(Excerpts from a dataset)
/-- The decoder refuses, by name, an instruction whose bytes are missing. -/
theorem test_decode_refuses_missing_bytes :
    decode [] = .error .noOpcode ∧ decode [0x8D, 0x00] = .error .missingOperandByte := ⟨rfl, rfl⟩

-- Words written out from the spec: one of each row of the opcode map (30 R143), low byte of an address first (30 R142).

theorem test_decode_row0 : decode [0x01, 0x10] = .ok (.oraIndX 0x10, []) := by rfl
theorem test_decode_row1 : decode [0x1E, 0x34, 0x12] = .ok (.aslAbsX 0x1234, []) := by rfl
theorem test_decode_row2 : decode [0x24, 0x10] = .ok (.bitZp 0x10, []) := by rfl
theorem test_decode_row3 : decode [0x3B, 0x00, 0x03] = .ok (.rlaAbsY 0x0300, []) := by rfl
theorem test_decode_row4 : decode [0x4C, 0x00, 0xC0] = .ok (.jmpAbs 0xC000, []) := by rfl
theorem test_decode_row5 : decode [0x50, 0xFC] = .ok (.bvc 0xFC, []) := by rfl
theorem test_decode_row6 : decode [0x69, 0x50] = .ok (.adcImm 0x50, []) := by rfl
theorem test_decode_row7 : decode [0x74, 0x01] = .ok (.nopZpX74 0x01, []) := by rfl
theorem test_decode_row8 : decode [0x8A] = .ok (.txa, []) := by rfl
theorem test_decode_row9 : decode [0x97, 0xFF] = .ok (.saxZpY 0xFF, []) := by rfl
theorem test_decode_rowA : decode [0xA2, 0x00] = .ok (.ldxImm 0x00, []) := by rfl
theorem test_decode_rowB : decode [0xBC, 0xFF, 0x10] = .ok (.ldyAbsX 0x10FF, []) := by rfl
theorem test_decode_rowC : decode [0xC7, 0x10] = .ok (.dcpZp 0x10, []) := by rfl
theorem test_decode_rowD : decode [0xD9, 0x00, 0x02] = .ok (.cmpAbsY 0x0200, []) := by rfl
theorem test_decode_rowE : decode [0xEB, 0xF0] = .ok (.sbcImmEB 0xF0, []) := by rfl
theorem test_decode_rowF : decode [0xFE, 0xFF, 0x02] = .ok (.incAbsX 0x02FF, []) := by rfl

/-- The table numbers a later byte's bits from 8 on: STA $0300, opcode byte lowest. -/
theorem test_decode_table_word : decodeTableWord 24 0x03008D = some (.staAbs 0x0300) := by rfl

/-- A word placed for the next step is fetched and run by it: LDA #$80 after reset. -/
theorem test_fetch_word_runs :
    (match step (State.reset.withFetchWord 16 0x80A9) with
      | .next t => (t.cpu.a, t.cpu.p, t.cpu.pc)
      | _ => (0, 0, 0)) = (0x80, 0xA4, 0x0002) := by decide

-- One instruction each, from the vectors of 95 section 2.

/-- A machine in the default start state of file 95 but for what is given. -/
def start (a x y p s : Byte) (pc : Addr) (wram : Memory) : State :=
  { State.reset with
    cpu := { Cpu.initial pc with a := a, x := x, y := y, p := p, s := s, cyclesUntilNext := 0 }
    cart := { Cart.blank with prgRom := [(0x3FFF, 0xA0)] }
    wram := wram }

/-- Decode the bytes and run the instruction with PC past it: A, X, Y, P, S, PC high and low, the cycles, and the bytes of
work RAM asked for. -/
def result (bytes : List Byte) (s : State) (addresses : List Nat) : Option (List Byte) :=
  match decode bytes with
  | .ok (i, _) =>
    match exec i (s.advancePc (encode i).length) with
    | .next t =>
      some ([t.cpu.a, t.cpu.x, t.cpu.y, t.cpu.p, t.cpu.s, hi t.cpu.pc, lo t.cpu.pc, BitVec.setWidth 8 t.cpu.cyclesUntilNext]
        ++ addresses.map t.wram.read)
    | .fault _ | .refused _ => none
  | .error _ => none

Exercise description:
Every line in the data above that contains the word "cyclesUntilNext" should be copied.

Output for this task:
    cpu := { Cpu.initial pc with a := a, x := x, y := y, p := p, s := s, cyclesUntilNext := 0 }
      some ([t.cpu.a, t.cpu.x, t.cpu.y, t.cpu.p, t.cpu.s, hi t.cpu.pc, lo t.cpu.pc, BitVec.setWidth 8 t.cpu.cyclesUntilNext]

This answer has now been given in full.